» **Data provided**:
-- ==== Sys2Proof/Laws/State.lean ====
section
/-! SUPPORT. What each plain update of the state leaves alone, field by field. -/

namespace Sys2Proof.Machine

variable (s : State)

/-! ### setWord -/

@[simp] theorem State.setWord_variant (k v : Nat) : (s.setWord k v).variant = s.variant := rfl
@[simp] theorem State.setWord_force (k v : Nat) : (s.setWord k v).force = s.force := rfl
@[simp] theorem State.setWord_mem (k v : Nat) : (s.setWord k v).mem = s.mem := rfl
@[simp] theorem State.setWord_fabric (k v : Nat) : (s.setWord k v).fabric = s.fabric := rfl
@[simp] theorem State.setWord_drv (k v : Nat) : (s.setWord k v).drv = s.drv := rfl
@[simp] theorem State.setWord_sns (k v : Nat) : (s.setWord k v).sns = s.sns := rfl
@[simp] theorem State.setWord_cells (k v : Nat) : (s.setWord k v).cells = s.cells := rfl
@[simp] theorem State.setWord_tiles (k v : Nat) : (s.setWord k v).tiles = s.tiles := rfl
@[simp] theorem State.setWord_quads (k v : Nat) : (s.setWord k v).quads = s.quads := rfl
@[simp] theorem State.setWord_flt (k v : Nat) : (s.setWord k v).flt = s.flt := rfl
@[simp] theorem State.setWord_life (k v : Nat) : (s.setWord k v).life = s.life := rfl
@[simp] theorem State.setWord_crown (k v : Nat) : (s.setWord k v).crown = s.crown := rfl
@[simp] theorem State.setWord_poison (k v : Nat) : (s.setWord k v).poison = s.poison := rfl
@[simp] theorem State.setWord_wos (k v : Nat) : (s.setWord k v).wos = s.wos := rfl
@[simp] theorem State.setWord_egress (k v : Nat) : (s.setWord k v).egress = s.egress := rfl
@[simp] theorem State.setWord_sched (k v : Nat) : (s.setWord k v).sched = s.sched := rfl
@[simp] theorem State.setWord_edge (k v : Nat) : (s.setWord k v).edge = s.edge := rfl
@[simp] theorem State.setWord_hbd (k v : Nat) : (s.setWord k v).hbd = s.hbd := rfl
@[simp] theorem State.setWord_cal (k v : Nat) : (s.setWord k v).cal = s.cal := rfl
@[simp] theorem State.setWord_nv (k v : Nat) : (s.setWord k v).nv = s.nv := rfl
@[simp] theorem State.setWord_flash (k v : Nat) : (s.setWord k v).flash = s.flash := rfl
@[simp] theorem State.setWord_fw (k v : Nat) : (s.setWord k v).fw = s.fw := rfl
@[simp] theorem State.setWord_ptp (k v : Nat) : (s.setWord k v).ptp = s.ptp := rfl
@[simp] theorem State.setWord_hbx (k v : Nat) : (s.setWord k v).hbx = s.hbx := rfl
@[simp] theorem State.setWord_ras (k v : Nat) : (s.setWord k v).ras = s.ras := rfl
@[simp] theorem State.setWord_batt (k v : Nat) : (s.setWord k v).batt = s.batt := rfl
@[simp] theorem State.setWord_lease (k v : Nat) : (s.setWord k v).lease = s.lease := rfl
@[simp] theorem State.setWord_thm (k v : Nat) : (s.setWord k v).thm = s.thm := rfl
@[simp] theorem State.setWord_pwr (k v : Nat) : (s.setWord k v).pwr = s.pwr := rfl
@[simp] theorem State.setWord_sram (k v : Nat) : (s.setWord k v).sram = s.sram := rfl
@[simp] theorem State.setWord_sramLost (k v : Nat) : (s.setWord k v).sramLost = s.sramLost := rfl
@[simp] theorem State.setWord_vanaLow (k v : Nat) : (s.setWord k v).vanaLow = s.vanaLow := rfl
@[simp] theorem State.setWord_tick (k v : Nat) : (s.setWord k v).tick = s.tick := rfl
@[simp] theorem State.setWord_sec (k v : Nat) : (s.setWord k v).sec = s.sec := rfl
@[simp] theorem State.setWord_ns (k v : Nat) : (s.setWord k v).ns = s.ns := rfl
@[simp] theorem State.setWord_clk (k v : Nat) : (s.setWord k v).clk = s.clk := rfl
@[simp] theorem State.setWord_fresh (k v : Nat) : (s.setWord k v).fresh = s.fresh := rfl
@[simp] theorem State.setWord_pending (k v : Nat) : (s.setWord k v).pending = s.pending := rfl

/-! ### setWordT -/

@[simp] theorem State.setWordT_variant (k v : Nat) : (s.setWordT k v).variant = s.variant := rfl
@[simp] theorem State.setWordT_regs (k v : Nat) : (s.setWordT k v).regs = s.regs := rfl
@[simp] theorem State.setWordT_mem (k v : Nat) : (s.setWordT k v).mem = s.mem := rfl
@[simp] theorem State.setWordT_fabric (k v : Nat) : (s.setWordT k v).fabric = s.fabric := rfl
@[simp] theorem State.setWordT_drv (k v : Nat) : (s.setWordT k v).drv = s.drv := rfl
@[simp] theorem State.setWordT_sns (k v : Nat) : (s.setWordT k v).sns = s.sns := rfl
@[simp] theorem State.setWordT_cells (k v : Nat) : (s.setWordT k v).cells = s.cells := rfl
@[simp] theorem State.setWordT_tiles (k v : Nat) : (s.setWordT k v).tiles = s.tiles := rfl
@[simp] theorem State.setWordT_quads (k v : Nat) : (s.setWordT k v).quads = s.quads := rfl
@[simp] theorem State.setWordT_flt (k v : Nat) : (s.setWordT k v).flt = s.flt := rfl
@[simp] theorem State.setWordT_life (k v : Nat) : (s.setWordT k v).life = s.life := rfl
@[simp] theorem State.setWordT_crown (k v : Nat) : (s.setWordT k v).crown = s.crown := rfl
@[simp] theorem State.setWordT_poison (k v : Nat) : (s.setWordT k v).poison = s.poison := rfl
@[simp] theorem State.setWordT_wos (k v : Nat) : (s.setWordT k v).wos = s.wos := rfl
@[simp] theorem State.setWordT_egress (k v : Nat) : (s.setWordT k v).egress = s.egress := rfl
@[simp] theorem State.setWordT_sched (k v : Nat) : (s.setWordT k v).sched = s.sched := rfl
@[simp] theorem State.setWordT_edge (k v : Nat) : (s.setWordT k v).edge = s.edge := rfl
@[simp] theorem State.setWordT_hbd (k v : Nat) : (s.setWordT k v).hbd = s.hbd := rfl
@[simp] theorem State.setWordT_cal (k v : Nat) : (s.setWordT k v).cal = s.cal := rfl
@[simp] theorem State.setWordT_nv (k v : Nat) : (s.setWordT k v).nv = s.nv := rfl
@[simp] theorem State.setWordT_flash (k v : Nat) : (s.setWordT k v).flash = s.flash := rfl
@[simp] theorem State.setWordT_fw (k v : Nat) : (s.setWordT k v).fw = s.fw := rfl
@[simp] theorem State.setWordT_ptp (k v : Nat) : (s.setWordT k v).ptp = s.ptp := rfl
@[simp] theorem State.setWordT_hbx (k v : Nat) : (s.setWordT k v).hbx = s.hbx := rfl
@[simp] theorem State.setWordT_ras (k v : Nat) : (s.setWordT k v).ras = s.ras := rfl
@[simp] theorem State.setWordT_batt (k v : Nat) : (s.setWordT k v).batt = s.batt := rfl
@[simp] theorem State.setWordT_lease (k v : Nat) : (s.setWordT k v).lease = s.lease := rfl
@[simp] theorem State.setWordT_thm (k v : Nat) : (s.setWordT k v).thm = s.thm := rfl
@[simp] theorem State.setWordT_pwr (k v : Nat) : (s.setWordT k v).pwr = s.pwr := rfl
@[simp] theorem State.setWordT_sram (k v : Nat) : (s.setWordT k v).sram = s.sram := rfl
@[simp] theorem State.setWordT_sramLost (k v : Nat) : (s.setWordT k v).sramLost = s.sramLost := rfl
@[simp] theorem State.setWordT_vanaLow (k v : Nat) : (s.setWordT k v).vanaLow = s.vanaLow := rfl
@[simp] theorem State.setWordT_tick (k v : Nat) : (s.setWordT k v).tick = s.tick := rfl
@[simp] theorem State.setWordT_sec (k v : Nat) : (s.setWordT k v).sec = s.sec := rfl
@[simp] theorem State.setWordT_ns (k v : Nat) : (s.setWordT k v).ns = s.ns := rfl
@[simp] theorem State.setWordT_clk (k v : Nat) : (s.setWordT k v).clk = s.clk := rfl
@[simp] theorem State.setWordT_fresh (k v : Nat) : (s.setWordT k v).fresh = s.fresh := rfl
@[simp] theorem State.setWordT_pending (k v : Nat) : (s.setWordT k v).pending = s.pending := rfl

» **Task brief**: Set down exactly the lines of the data above, beginning with the line that has "(s.setWord k v).wos = s.wos := rfl" and ending with the line that has "(s.setWord k v).edge = s.edge := rfl", and no others.

» **Task output**:
@[simp] theorem State.setWord_wos (k v : Nat) : (s.setWord k v).wos = s.wos := rfl
@[simp] theorem State.setWord_egress (k v : Nat) : (s.setWord k v).egress = s.egress := rfl
@[simp] theorem State.setWord_sched (k v : Nat) : (s.setWord k v).sched = s.sched := rfl
@[simp] theorem State.setWord_edge (k v : Nat) : (s.setWord k v).edge = s.edge := rfl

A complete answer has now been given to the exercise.